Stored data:
-- ==== Sys2Proof/Certificates/Slice0/Obligations.lean ====
section
/-! DEFINITION. The statements about WAVEGEN for the provers. -/

open Sys2Proof Sys2Proof.Machine

/-! ### Encoding -/

/-- R81 on the table's words and a few illegal ones. -/
def Obligations.DecodeOfTableWords : Prop :=
  decode 0x00000000 = .command .nop ∧ decode 0x00000001 = .command .start ∧ decode 0x00000002 = .command .sample
    ∧ decode 0x00000003 = .command .header ∧ decode 0x00000004 = .command .pack
    ∧ decode 0x00000005 = .illegal .reservedOpcode ∧ decode 0x0000000F = .illegal .reservedOpcode
    ∧ decode 0x00000010 = .illegal .reservedBits ∧ decode 0x80000001 = .illegal .reservedBits

/-- R81, total: five words are commands, each its own, and every other word is illegal. -/
def Obligations.DecodeIsTotalAndExact : Prop :=
  ∀ v : Word,
    (decode v = .command .nop ↔ v = 0) ∧ (decode v = .command .start ↔ v = 1) ∧ (decode v = .command .sample ↔ v = 2)
      ∧ (decode v = .command .header ↔ v = 3) ∧ (decode v = .command .pack ↔ v = 4)
      ∧ ((∃ why, decode v = .illegal why) ↔ (v.extractLsb' 4 28 ≠ 0 ∨ 0x5 ≤ (v.extractLsb' 0 4).toNat))

/-- Decoding and encoding agree in both directions, for every well-formed command. -/
def Obligations.DecodeEncodeAgree : Prop :=
  ∀ (i : Instr) (v : Word), i.wellFormed = true → (decode v = .command i ↔ v = encode i)

/-- R86: the seven expansions, and the triple each host operation is listed as, with the two examples. The word a `<reg>`
names is the one of the map of R21, or its own index (R85). -/
def Obligations.PseudoInstructionsExpand : Prop :=
  expand (.cmd .nop) = .wr (.name .cmd) 0x00000000 ∧ expand (.cmd .start) = .wr (.name .cmd) 0x00000001
    ∧ expand (.cmd .sample) = .wr (.name .cmd) 0x00000002 ∧ expand (.cmd .header) = .wr (.name .cmd) 0x00000003
    ∧ expand (.cmd .pack) = .wr (.name .cmd) 0x00000004 ∧ expand .wait = .poll (.name .status) 0x1 0x0
    ∧ expand .ack = .wr (.name .status) 0x00000006
    ∧ (∀ (r : RegRef) (v : Nat),
        listing (.wr r v) = some { dir := .write, word := refIndex r, data := some (BitVec.ofNat 32 v) })
    ∧ (∀ (r : RegRef) (v : Nat),
        listing (.rd r (some v)) = some { dir := .read, word := refIndex r, data := some (BitVec.ofNat 32 v) })
    ∧ (∀ (r : RegRef) (m v : Nat),
        listing (.rd r none) = some { dir := .read, word := refIndex r, data := none }
          ∧ listing (.poll r m v) = some { dir := .read, word := refIndex r, data := none })
    ∧ listing (.cmd .start) = some { dir := .write, word := 1, data := some 0x00000001 }
    ∧ listing (.wr (.name .sampleRate) 48000) = some { dir := .write, word := 3, data := some 0x0000BB80 }
    ∧ (∀ op : HostOp, listing op = listing (expand op))
    ∧ [RegName.ctrl, .cmd, .status, .sampleRate, .bits, .freq, .amplitude, .numSamples, .sampleIndex, .sampleResult, .packIn,
        .packOut, .sampleCount, .dataBytes, .hdrBytes, .fmtConst].map (fun n => (refIndex (.name n)).toNat) = List.range 16
    ∧ (∀ k : Fin 11, (refIndex (.name (.hdr k))).toNat = 16 + k) ∧ ∀ w : Nat, w < 32 → (refIndex (.index w)).toNat = w

/-! ### Taking a command -/

/-- R182: a CMD write while BUSY sets DROP and nothing else, for every word. -/
def Obligations.CmdWriteWhileBusyIsDropped : Prop :=
  ∀ (s : State) (v : Word) (completion : Bool), s.seq ≠ .idle →
    busWrite exec s.busy completion 1 v s = .next { s with status := { s.status with drop := true } }

/-- R181: what acceptance writes, and that it writes nothing else; the word is any but NOP, illegal words included. -/
def Obligations.CmdWriteWhileIdleIsAccepted : Prop :=
  ∀ (s : State) (v : Word), s.seq = .idle → v ≠ 0 →
    busWrite exec s.busy false 1 v s = .next { s with
      snap := { word := v, conf := s.conf }
      status := { done := false, drop := s.status.drop, errcode := .none, errcause := .none, lastcmd := v.extractLsb' 0 4 }
      progress := if v = 1 then { sampleCount := 0, dataBytes := 0, hdrBytes := 0 } else s.progress
      seq := .exec }

/-- R184: NOP is the word 0; it has no effect at all, run by itself and written to CMD of an idle block; written to a BUSY
block it is dropped. -/
def Obligations.NopHasNoEffect : Prop :=
  encode .nop = 0 ∧ (∀ s : State, exec .nop s = .next s)
    ∧ (∀ s : State, s.seq = .idle → busWrite exec s.busy false 1 (encode .nop) s = .next s)
    ∧ ∀ (s : State) (completion : Bool), s.seq ≠ .idle →
        busWrite exec s.busy completion 1 (encode .nop) s = .next { s with status := { s.status with drop := true } }

/-- R229: an illegal word is accepted by an idle block like any other, and its execution step completes with
ILLEGAL_COMMAND / BAD_OPCODE and changes only STATUS and the way back to IDLE. -/
def Obligations.IllegalWordCompletesWithBadOpcode : Prop :=
  ∀ (s : State) (v : Word), s.seq = .idle → 0x5 ≤ v.toNat →
    busWrite exec s.busy false 1 v s = .next (accept v s)
      ∧ runCommand exec (accept v s) = .next { accept v s with
          status := { (accept v s).status with done := true, errcode := .illegalCommand, errcause := .badOpcode }
          seq := .idle, outValid := false, lanes := [] }
      ∧ (accept v s).progress = s.progress

/-- R222: what STATUS and the ports show after a completion. -/
def Obligations.CompletionIsReportedInStatus : Prop :=
  ∀ (code : ErrCode) (cause : ErrCause) (impl : SineImpl) (s : State),
    (complete code cause s).busy = false ∧ ((complete code cause s).ports impl).outValid = false
      ∧ busRead (complete code cause s) 2
          = (0 : BitVec 16) ++ s.status.lastcmd ++ cause.num ++ code.num ++ (0 : BitVec 1) ++ BitVec.ofBool s.status.drop
              ++ (1 : BitVec 1) ++ (0 : BitVec 1)
      ∧ complete code cause s = { s with
          status := { s.status with done := true, errcode := code, errcause := cause }
          seq := .idle, outValid := false, lanes := [] }

/-! ### SAMPLE, HEADER, PACK, START -/

/-- R110: SAMPLE, the word 2, completes with the 32-bit pattern of the sample; RATE_ZERO is its only check. The first
clause is any SINE_IMPL's, with the quantizer R103 gives it; the second is the EXACT machine's. -/
def Obligations.SampleStoresTheGeneratorValue : Prop :=
  encode .sample = 2
  ∧ (∀ (impl : SineImpl) (s : State),
    (s.snap.conf.sampleRate ≠ 0 → execWith impl .sample s = .next (complete .none .none { s with
      sampleResult := BitVec.ofInt 32 ((match impl with | .exact => quantExact | .approx sineFn _ => sineFn)
        s.snap.conf.amplitude.toNat
        (s.snap.conf.freq.toNat * s.snap.conf.sampleIndex.toNat % s.snap.conf.sampleRate.toNat)
        s.snap.conf.sampleRate.toNat) }))
    ∧ (s.snap.conf.sampleRate = 0 → execWith impl .sample s = .next (complete .invalidArgument .rateZero s)))
  ∧ ∀ s : State,
    (s.snap.conf.sampleRate ≠ 0 → exec .sample s = .next (complete .none .none { s with
      sampleResult := BitVec.ofInt 32 (quantExact s.snap.conf.amplitude.toNat
        (s.snap.conf.freq.toNat * s.snap.conf.sampleIndex.toNat % s.snap.conf.sampleRate.toNat)
        s.snap.conf.sampleRate.toNat) }))
    ∧ (s.snap.conf.sampleRate = 0 → exec .sample s = .next (complete .invalidArgument .rateZero s))

/-- R140, R136: HEADER completes when its four checks pass, with the eleven words of the table of R136. N = 0 is legal. -/
def Obligations.HeaderWritesTheWindow : Prop :=
  ∀ s : State, (s.snap.bits = 8 ∨ s.snap.bits = 16 ∨ s.snap.bits = 24 ∨ s.snap.bits = 32) → 0 < s.snap.sr →
    s.snap.N * (s.snap.bits / 8) ≤ 0xFFFFFFDB → s.snap.sr * (s.snap.bits / 8) ≤ 0xFFFFFFFF →
    exec .header s = .next (complete .none .none { s with header := #v[0x46464952,
      BitVec.ofNat 32 (s.snap.N * (s.snap.bits / 8) + 36), 0x45564157, 0x20746D66, 0x00000010, 0x00010001,
      s.snap.conf.sampleRate, BitVec.ofNat 32 (s.snap.sr * (s.snap.bits / 8)),
      BitVec.ofNat 32 (s.snap.bits * 65536 + s.snap.bits / 8), 0x61746164,
      BitVec.ofNat 32 (s.snap.N * (s.snap.bits / 8))] })

/-- R137: HEADER reports the first failing check in the order BITS_ILLEGAL, RATE_ZERO, SIZE_OVERFLOW, RATE_OVERFLOW. -/
def Obligations.HeaderFailsAtItsFirstFailingCheck : Prop :=
  ∀ s : State,
    (¬(s.snap.bits = 8 ∨ s.snap.bits = 16 ∨ s.snap.bits = 24 ∨ s.snap.bits = 32) →
      exec .header s = .next (complete .invalidArgument .bitsIllegal s))
    ∧ ((s.snap.bits = 8 ∨ s.snap.bits = 16 ∨ s.snap.bits = 24 ∨ s.snap.bits = 32) →
      (s.snap.sr = 0 → exec .header s = .next (complete .invalidArgument .rateZero s))
      ∧ (s.snap.sr ≠ 0 →
        (0xFFFFFFDB < s.snap.N * (s.snap.bits / 8) → exec .header s = .next (complete .overflow .sizeOverflow s))
        ∧ (s.snap.N * (s.snap.bits / 8) ≤ 0xFFFFFFDB → 0xFFFFFFFF < s.snap.sr * (s.snap.bits / 8) →
          exec .header s = .next (complete .overflow .rateOverflow s))))

/-- R164: PACK, the word 4, completes with the low `B` bytes of PACK_IN, zero-extended, or fails on BITS. -/
def Obligations.PackStoresTheLowBytes : Prop :=
  encode .pack = 4 ∧ ∀ s : State,
    ((s.snap.bits = 8 ∨ s.snap.bits = 16 ∨ s.snap.bits = 24 ∨ s.snap.bits = 32) →
      exec .pack s = .next (complete .none .none { s with
        packOut := BitVec.ofNat 32 (s.snap.conf.packIn.toNat % 2 ^ s.snap.bits) }))
    ∧ (¬(s.snap.bits = 8 ∨ s.snap.bits = 16 ∨ s.snap.bits = 24 ∨ s.snap.bits = 32) →
      exec .pack s = .next (complete .invalidArgument .bitsIllegal s))

/-- R185: a START whose six checks pass writes the header window and enters STREAM; nothing else changes. -/
def Obligations.StartWritesTheWindowAndStreams : Prop :=
  ∀ s : State, s.snap.Valid →
    exec .start s = .next { s with
      header := #v[0x46464952, BitVec.ofNat 32 (s.snap.D + 36), 0x45564157, 0x20746D66, 0x00000010, 0x00010001,
        s.snap.conf.sampleRate, BitVec.ofNat 32 (s.snap.sr * s.snap.B),
        BitVec.ofNat 32 (s.snap.bits * 65536 + s.snap.B), 0x61746164, BitVec.ofNat 32 s.snap.D]
      seq := .stream, outValid := false, lanes := [] }

/-- R185, R188, R227: a START that fails reports its first failing check and offers nothing: the state is that of the
completion, with every register but STATUS as it was. -/
def Obligations.StartFailsAtItsFirstFailingCheck : Prop :=
  ∀ s : State,
    let bitsOk := s.snap.bits = 8 ∨ s.snap.bits = 16 ∨ s.snap.bits = 24 ∨ s.snap.bits = 32
    let rateOk := s.snap.sr ≠ 0
    let countOk := s.snap.N ≠ 0
    let nyquistOk := 2 * s.snap.f ≤ s.snap.sr
    let sizeOk := s.snap.N * (s.snap.bits / 8) ≤ 0xFFFFFFDB
    let byteRateOk := s.snap.sr * (s.snap.bits / 8) ≤ 0xFFFFFFFF
    (¬bitsOk → exec .start s = .next (complete .invalidArgument .bitsIllegal s))
    ∧ (bitsOk → ¬rateOk → exec .start s = .next (complete .invalidArgument .rateZero s))
    ∧ (bitsOk → rateOk → ¬countOk → exec .start s = .next (complete .invalidArgument .countZero s))
    ∧ (bitsOk → rateOk → countOk → ¬nyquistOk → exec .start s = .next (complete .invalidArgument .nyquist s))
    ∧ (bitsOk → rateOk → countOk → nyquistOk → ¬sizeOk → exec .start s = .next (complete .overflow .sizeOverflow s))
    ∧ (bitsOk → rateOk → countOk → nyquistOk → sizeOk → ¬byteRateOk →
        exec .start s = .next (complete .overflow .rateOverflow s))

/-- The frame of every command: what its execution leaves as it was (R38, R49, R39, R40, R41–R43, R45). LASTCMD and DROP are
among it; a command that ends in an error changes no result register and no header word. -/
def Obligations.CommandFrame : Prop :=
  ∀ (i : Instr) (s t : State), exec i s = .next t →
    t.ie = s.ie ∧ t.conf = s.conf ∧ t.snap = s.snap ∧ t.progress = s.progress
      ∧ t.status.drop = s.status.drop ∧ t.status.lastcmd = s.status.lastcmd
      ∧ t.taken = s.taken ∧ t.edges = s.edges ∧ t.readData = s.readData ∧ t.clock = s.clock
      ∧ (i ≠ .sample → t.sampleResult = s.sampleResult) ∧ (i ≠ .pack → t.packOut = s.packOut)
      ∧ (i ≠ .header → i ≠ .start → t.header = s.header)
      ∧ (i ≠ .nop → t.status.errcode ≠ .none → t.seq = .idle →
          t.sampleResult = s.sampleResult ∧ t.packOut = s.packOut ∧ t.header = s.header)

/-! ### The header and the packer -/

/-- R45, R135: the header is 44 bytes, and word `k` of the window holds bytes `4k .. 4k+3`, little-endian. -/
def Obligations.WindowWordsHoldTheHeaderBytes : Prop :=
  ∀ n : Snapshot, n.headerBytes.length = 44
    ∧ ∀ (k : Nat) (hk : k < 11) (j : Nat), j < 4 →
        byteOf ((headerWindow n.headerBytes)[k]'hk).toNat j = n.headerBytes.getD (4 * k + j) 0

Exercise objective.
All lines above from the line with "seq := .exec" through the line with "(encode .nop) s = .next s)", both included, are to be set down exactly, with nothing else.

Reply.
      seq := .exec }

/-- R184: NOP is the word 0; it has no effect at all, run by itself and written to CMD of an idle block; written to a BUSY
block it is dropped. -/
def Obligations.NopHasNoEffect : Prop :=
  encode .nop = 0 ∧ (∀ s : State, exec .nop s = .next s)
    ∧ (∀ s : State, s.seq = .idle → busWrite exec s.busy false 1 (encode .nop) s = .next s)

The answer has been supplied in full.